Conflict of interest statement

The authors have declared that no competing interests exist.

Figures

Figure 1

Figure 1. Gene Relationships Among Implicated Loci (GRAIL) method consists of four steps.

(A) Identifying genes in disease regions. For each independent associated SNP or CNV from a GWA study, GRAIL defines a disease region; then GRAIL identifies genes overlapping the region. In this region there are three genes. We use gene 1 (pink arrow) as an example. (B) Assess relatedness to other human genes. GRAIL scores each gene contained in a disease region for relatedness to all other human genes. GRAIL determines gene relatedness by looking at words in gene references; related genes are defined as those whose abstract references use similar words. Here gene 1 has word counts that are highly similar to gene A but not to gene B. All human genes are ranked according to text-based similarity (green bar), and the most similar genes are considered related. (C) Counting regions with similar genes.
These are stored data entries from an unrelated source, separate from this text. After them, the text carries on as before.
-- ==== Sys2Proof/Machine/Cryptanalysis.lean ====
section
/-! DEFINITION. The Cryptanalysis Engine: HAMMING, KEYSIZE, ENGLISH, SOLVE1 (R190 to R204). -/

namespace Sys2Proof.Machine

/-- `hamming_distance(s, t)` (R190): the differing bits over the common length. -/
def hammingDistance (s t : List Byte) : Nat :=
  (List.zipWith (fun x y => popcount (x ^^^ y)) s t).sum

/-- The seven classes of bytes (R192). -/
inductive ByteClass where
  | reject
  | ws
  | space
  | punct
  | digit
  | upper
  | lower
  deriving DecidableEq, Repr

/-- The class of a byte (R192): the rows of the table that do not reject, then REJECT for every other byte. -/
def classOf (x : Byte) : ByteClass :=
  if 0x09 ≤ x.toNat ∧ x.toNat ≤ 0x0D then .ws
  else if x.toNat = 0x20 then .space
  else if 0x30 ≤ x.toNat ∧ x.toNat ≤ 0x39 then .digit
  else if 0x41 ≤ x.toNat ∧ x.toNat ≤ 0x5A then .upper
  else if 0x61 ≤ x.toNat ∧ x.toNat ≤ 0x7A then .lower
  else if (0x21 ≤ x.toNat ∧ x.toNat ≤ 0x2F) ∨ (0x3A ≤ x.toNat ∧ x.toNat ≤ 0x40)
      ∨ (0x5B ≤ x.toNat ∧ x.toNat ≤ 0x60) ∨ (0x7B ≤ x.toNat ∧ x.toNat ≤ 0x7E) then .punct
  else .reject

/-- The counters after one accepted byte (R193). -/
def Counts.count (n : Counts) : ByteClass → Counts
  | .reject => n
  | .ws => n
  | .space => { n with spaces := n.spaces + 1 }
  | .punct => { n with punct := n.punct + 1 }
  | .digit => { n with digits := n.digits + 1 }
  | .upper => { n with upper := n.upper + 1 }
  | .lower => { n with lower := n.lower + 1 }

/-- The four comparisons of R193, which are fixed (R203). -/
def Counts.accepts (n : Counts) : Bool :=
  decide (n.punct ≤ n.spaces) && decide (n.punct ≤ n.digits + (n.upper + n.lower))
    && decide (n.upper ≤ n.lower) && decide (n.digits ≤ n.upper + n.lower)

/-- The loop of `looks_like_english` (R193) from given counters: the counters it leaves, and its answer. -/
def classify : Counts → List Byte → Counts × Bool
  | n, [] => (n, n.accepts)
  | n, x :: xs =>
    match classOf x with
    | .reject => (n, false)
    | k => classify (n.count k) xs

/-- `looks_like_english(s)` (R193), with the counters zeroed first (R39). -/
def looksLikeEnglish (s : List Byte) : Bool := (classify Counts.zero s).2

/-- The counters an evaluation of `looks_like_english(s)` leaves (R39; log 7). -/
def englishCounts (s : List Byte) : Counts := (classify Counts.zero s).1

/-- One trial of the single-byte XOR solver (R196): every byte XOR the trial key. -/
def trial (s : List Byte) (k : Byte) : List Byte := s.map (· ^^^ k)

/-- `solve_single_byte_xor(s)` (R195): the keys 0 to 255, ascending, whose trial looks like English. -/
def solveSingleByteXor (s : List Byte) : List Byte :=
  ((List.range 256).map (BitVec.ofNat 8)).filter (fun k => looksLikeEnglish (trial s k))

/-- The pairs of `k`-byte chunks sampled for a candidate size (R197). -/
def pairCount (s : List Byte) (k : Nat) : Nat := s.length / (2 * k)

/-- The chunk of `k` bytes from an index (R197). -/
def chunk (s : List Byte) (i k : Nat) : List Byte := (s.drop i).take k

/-- `S_k` (R197): the summed distance of the pairs of adjacent chunks. -/
def pairSum (s : List Byte) (k : Nat) : Nat :=
  ((List.range (pairCount s k)).map
    (fun j => hammingDistance (chunk s (2 * j * k) k) (chunk s (2 * j * k + k) k))).sum

/-- A candidate size with its score (R198): `size`, `S_k` and `k * n_k`. -/
structure Candidate where
  size : Nat
  sum : Nat
  den : Nat
  deriving DecidableEq, Repr

/-- One turn of the loop of KEYSIZE (R200): a size without a pair is skipped (R199); another replaces the best when its
average is strictly lower, compared by integer products (R198). -/
def keysizeTurn (s : List Byte) (best : Option Candidate) (k : Nat) : Option Candidate :=
  if pairCount s k = 0 then best
  else
    match best with
    | none => some ⟨k, pairSum s k, k * pairCount s k⟩
    | some m =>
      if pairSum s k * m.den < m.sum * (k * pairCount s k) then some ⟨k, pairSum s k, k * pairCount s k⟩
      else some m

/-- The sizes `min .. max` in ascending order (R200). -/
def sizes (min max : Nat) : List Nat := (List.range (max + 1 - min)).map (· + min)

/-- `find_candidate_keysize(s, min, max)` (R197 to R200): the best size, or none when no size is sampled. -/
def findKeysize (s : List Byte) (min max : Nat) : Option Candidate :=
  (sizes min max).foldl (keysizeTurn s) none

/-- The body of HAMMING (R191). -/
def hammingBody (s : State) : Except CmdError Result :=
  .ok (Result.scalar s (hammingDistance s.operandA s.operandB))

/-- The body of KEYSIZE (R200). -/
def keysizeBody (min max : Byte) (s : State) : Except CmdError Result :=
  if min.toNat < 2 ∨ max.toNat < min.toNat then .error .invalidInput
  else
    match findKeysize s.operandA min.toNat max.toNat with
    | none => .error .needMoreData
    | some m => .ok { Result.scalar s m.size with res1 := m.sum, res2 := m.den }

/-- The body of ENGLISH (R194). The hidden counters keep what the evaluation counted (log 7). -/
def englishBody (s : State) : Except CmdError Result :=
  .ok { Result.scalar s (looksLikeEnglish s.operandA).toNat with
        scratch := { s.scratch with counts := englishCounts s.operandA } }

/-- The body of SOLVE1 (R196). The hidden counters keep what the last of the 256 trials counted (log 7). -/
def solve1Body (s : State) : Except CmdError Result :=
  .ok { Result.bytes s (solveSingleByteXor s.operandA) with
        res0 := (solveSingleByteXor s.operandA).length
        scratch := { s.scratch with counts := englishCounts (trial s.operandA 255) } }

/-- HAMMING (R191) on a machine of parameters `c`; it reads `B`. -/
def hammingCommand (c : Params) (s : State) : State :=
  runCommand c 0x30 true hammingBody s

/-- KEYSIZE (R200) on a machine of parameters `c`. -/
def keysizeCommand (c : Params) (min max : Byte) (s : State) : State :=
  runCommand c 0x31 false (keysizeBody min max) s

/-- ENGLISH (R194) on a machine of parameters `c`. -/
def englishCommand (c : Params) (s : State) : State :=
  runCommand c 0x32 false englishBody s

/-- SOLVE1 (R196) on a machine of parameters `c`. -/
def solve1Command (c : Params) (s : State) : State :=
  runCommand c 0x33 false solve1Body s

/-- The meaning of HAMMING. -/
def execHamming (s : State) : Outcome := .next (hammingCommand Config.params s)

/-- The meaning of KEYSIZE. -/
def execKeysize (min max : Byte) (s : State) : Outcome := .next (keysizeCommand Config.params min max s)

/-- The meaning of ENGLISH. -/
def execEnglish (s : State) : Outcome := .next (englishCommand Config.params s)

/-- The meaning of SOLVE1. -/
def execSolve1 (s : State) : Outcome := .next (solve1Command Config.params s)

end Sys2Proof.Machine
end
For each gene in a disease region, GRAIL assesses whether other independent disease regions contain highly significant genes. GRAIL assigns a significance score to the count. In this illustration gene 1 is similar to genes in three of the regions (green arrows), including gene A. (D) Assigning a significance score to a disease region. After all of the genes within a region are scored, GRAIL identifies the most significant gene as the likely candidate. GRAIL corrects its significance score for multiple hypothesis testing (by adjusting for the number of genes in the region), to assign a significance score to the region.

Figure 2

Figure 2. SNPs associated with lipid metabolism and height contain genes related to each other.

(A) 19 SNPs associated with lipid metabolism. The _y_-axis plots the ptext values on a log scale, with increasing significance at the top. The histogram on the left side of the graph illustrates values for matched SNP sets. 88.6% of those SNPs have ptext values that are >0.1. The scatter plot on the right illustrates ptext values for actual serum cholesterol associated SNPs (blue dots). Black horizontal line marks the median ptext value. We assessed the same SNP with similarity metrics based on gene annotation (green dots) and gene expression correlation (purple dots). (B) 42 SNPs associated with height. Similar plot for 42 height associated SNPs. The histogram on the left of the graph illustrates ptext values for random SNP sets carefully matched to height-associated SNP set. 86.5% of those SNPs have ptext values that are >0.1. The scatter plot on the right illustrates ptext values for actual SNPs associated with height (blue dots). Black horizontal line marks the median ptext value. We assessed the same SNP with similarity metrics based on gene annotation (green dots) and gene expression correlation (purple dots). On the right we list for each ptext threshold the number of expected SNPs less than the threshold based on matched sets, and the number of observed SNPs less than the threshold among height associated SNPs.

Figure 3

Figure 3. GRAIL predicts Crohn's disease SNPs.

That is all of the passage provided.